On 01/23/2013 07:27 PM, Andrew Jones wrote:
On Tue, Jan 22, 2013 at 01:08:54PM +0530, Raghavendra K T wrote:
In some special scenarios like #vcpu <= #pcpu, PLE handler may
prove very costly, because there is no need to iterate over vcpus
and do unsuccessful yield_to burning CPU.
The first patch optimizes all the yield_to by bailing out when there
is no need to continue in yield_to (i.e., when there is only one task
in source and target rq).
Second patch uses that in PLE handler. Further when a yield_to fails
we do not immediately go out of PLE handler instead we try thrice
to have better statistical possibility of false return. Otherwise that
would affect moderate overcommit cases.
Result on 3.7.0-rc6 kernel shows around 140% improvement for ebizzy 1x and
around 51% for dbench 1x with 32 core PLE machine with 32 vcpu guest.
base = 3.7.0-rc6
machine: 32 core mx3850 x5 PLE mc
--+-----------+-----------+-----------+------------+-----------+
ebizzy (rec/sec higher is beter)
--+-----------+-----------+-----------+------------+-----------+
base stdev patched stdev %improve
--+-----------+-----------+-----------+------------+-----------+
1x 2511.3000 21.5409 6051.8000 170.2592 140.98276
2x 2679.4000 332.4482 2692.3000 251.4005 0.48145
3x 2253.5000 266.4243 2192.1667 178.9753 -2.72169
--+-----------+-----------+-----------+------------+-----------+
--+-----------+-----------+-----------+------------+-----------+
dbench (throughput in MB/sec. higher is better)

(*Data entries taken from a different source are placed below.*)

-- ==== Sys2Proof/Machine/Measure.lean ====
section
/-!
DEFINITION. Machine/Measure.lean: integrating measurement (R155–R183): results of the IC, SC and GC converters, the
references, self-calibration and the sensor supplies.
-/
namespace Sys2Proof.Machine

/-- What a meaning answers. -/
abbrev Res := Host.Outcome State Fault Refusal

/-- R171: the code of a reference in a status word and as a qualifier. -/
def refCode : Ref → Nat
  | .internal => 0
  | .refin => 1
  | .sup k => 4 + k.val
/-- R182: the bit of REF_STATUS that a reference code has. -/
def refBit (code : Nat) : Nat := if code < 2 then code else code - 2
/-- R171: is the reference of this code settled? -/
def State.refSettled (s : State) (code : Nat) : Bool := s.bit Obj.REF_STATUS (refBit code)

/-- The highest result, just inside ±2^23 (R156). [log 26 DEDUCED] -/
def fullCount : Int := 8388607

/-- R155, R156: the raw value of an integration, and whether it was clamped. A saturated integrator gives the limit on the side
of its charge, the upper one for a charge of 0. [log 216 DESIGN CHOICE] -/
def rawOf (c : Charge) : Int × Bool :=
  let q : Int := 256 * c.packets + c.residue.toNat
  let raw := (q * 2 ^ 15) / (c.w : Int)
  if c.sat ∨ raw ≤ -8388608 ∨ 8388608 ≤ raw then (if raw < 0 then -fullCount else fullCount, true) else (raw, false)

/-- R175: correction of a raw value. -/
def correct (raw offset gain : Int) : Int := asr ((raw - offset) * gain) 15

/-- R156, R175: a corrected result and the qualifier of its ADC_RANGE, 0 where nothing was clamped; 1 alone where both were.
[log 26 DEDUCED; log 216 DESIGN CHOICE] -/
def resultOf (c : Charge) (offset gain : Int) : Int × Nat :=
  let r := rawOf c
  let v := correct r.1 offset gain
  if r.2 then (clamp (-fullCount) fullCount v, 1)
  else if v < -fullCount ∨ fullCount < v then (clamp (-fullCount) fullCount v, 2)
  else (v, 0)

/-- R179: the flags below the sequence of a status word. -/
def statusFlags (nocond recon held range uncal settled : Bool) (ref gc : Nat) : Nat :=
  gc <<< 9 + b2n nocond <<< 8 + b2n recon <<< 7 + b2n held <<< 6 + b2n range <<< 5 + b2n uncal <<< 4 +
    b2n settled <<< 3 + ref
/-- R179: a status word written once more with new flags: its sequence advances. -/
def State.putStatus (s : State) (node flags : Nat) : State :=
  s.setNodeW node (BitVec.ofNat 32 ((s.nodeU node / 65536 + 1) % 65536 * 65536 + flags))

/-- Is the axis in a state with all its gates off (R259)? -/
def State.axisOff (s : State) (a : Nat) : Bool := s.nat (Obj.AX_STATE a) ≤ 1
/-- Has a calibration this converter (R182 numbering) off its pins, or had it so within the window? Its results then carry
HELD (R173). -/
def State.calibrating (s : State) (conv : Nat) : Bool := (s.ms.calRun != 0 && s.ms.calSet.contains conv) || vget s.ms.spoiled conv

/-! ### IC converters. -/

/-- R156: a result's clamp is reported once until an unclamped result follows. -/
def State.icClamp (s : State) (n qual : Nat) : State :=
  let s := s.when (qual != 0 && !vget s.ms.icClamped n) (·.raise (Src.ic n) Kind.ADC_RANGE qual)
  { s with ms.icClamped := vset s.ms.icClamped n (qual != 0) }

/-- R160, R178, R179: one IC converter's three nodes written. -/
def State.icWrite (s : State) (n : Nat) (v : Int) (recon held range : Bool) (w : Nat) : State :=
  let flags := statusFlags false recon held range (vget s.ms.uncal n) (vget s.ms.icSettled n) (s.nat Obj.IC_REF) 0
  ((s.setNode (64 + n) v).putStatus (192 + n) flags).setNode (256 + n) w

/-- A leg keeps its previous result and carries HELD (R162, R163, R173). -/
def State.icHold (s : State) (n w : Nat) : State := s.icWrite n (s.node (64 + n)) false true false w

--+-----------+-----------+-----------+------------+-----------+
base stdev patched stdev %improve
--+-----------+-----------+-----------+------------+-----------+
1x 6677.4080 638.5048 10098.0060 3449.7026 51.22643
2x 2012.6760 64.7642 2019.0440 62.6702 0.31639
3x 1302.0783 40.8336 1292.7517 27.0515 -0.71629
--+-----------+-----------+-----------+------------+-----------+
Here is the refernce of no ple result.
ebizzy-1x_nople 7592.6000 rec/sec
dbench_1x_nople 7853.6960 MB/sec
I'm not sure how much we should trust ebizzy results,
Infact in my box ebizzy is giving very consistent result.
but even
so, the dbench results are stranger. The percent error is huge
(34%) and somehow we do much better for 1x overcommit with PLE
enabled then without (for the patched version). How does that
happen? How many guests are running in the 1x test?
Yes, dbench 1x result has big variance. I was running 4 guests
with 3 guests idle for 1x case.
And are the
throughput results the combined throughput of all of them? I
wonder if this jump in throughput is just the guests' perceived
throughput, but wrong due to bad virtual time keeping. Can we
run a long-lasting benchmark and measure the elapsed time with
a clock external from the guests?
Are you saying guest time keeping is not reliable and hence resulting
in high variance. dbench tests are 3 minute + 30sec warmup tests, and
look very consistent in 2x,3x,4x cases..
I am happy to go ahead and test with whatever you suggest.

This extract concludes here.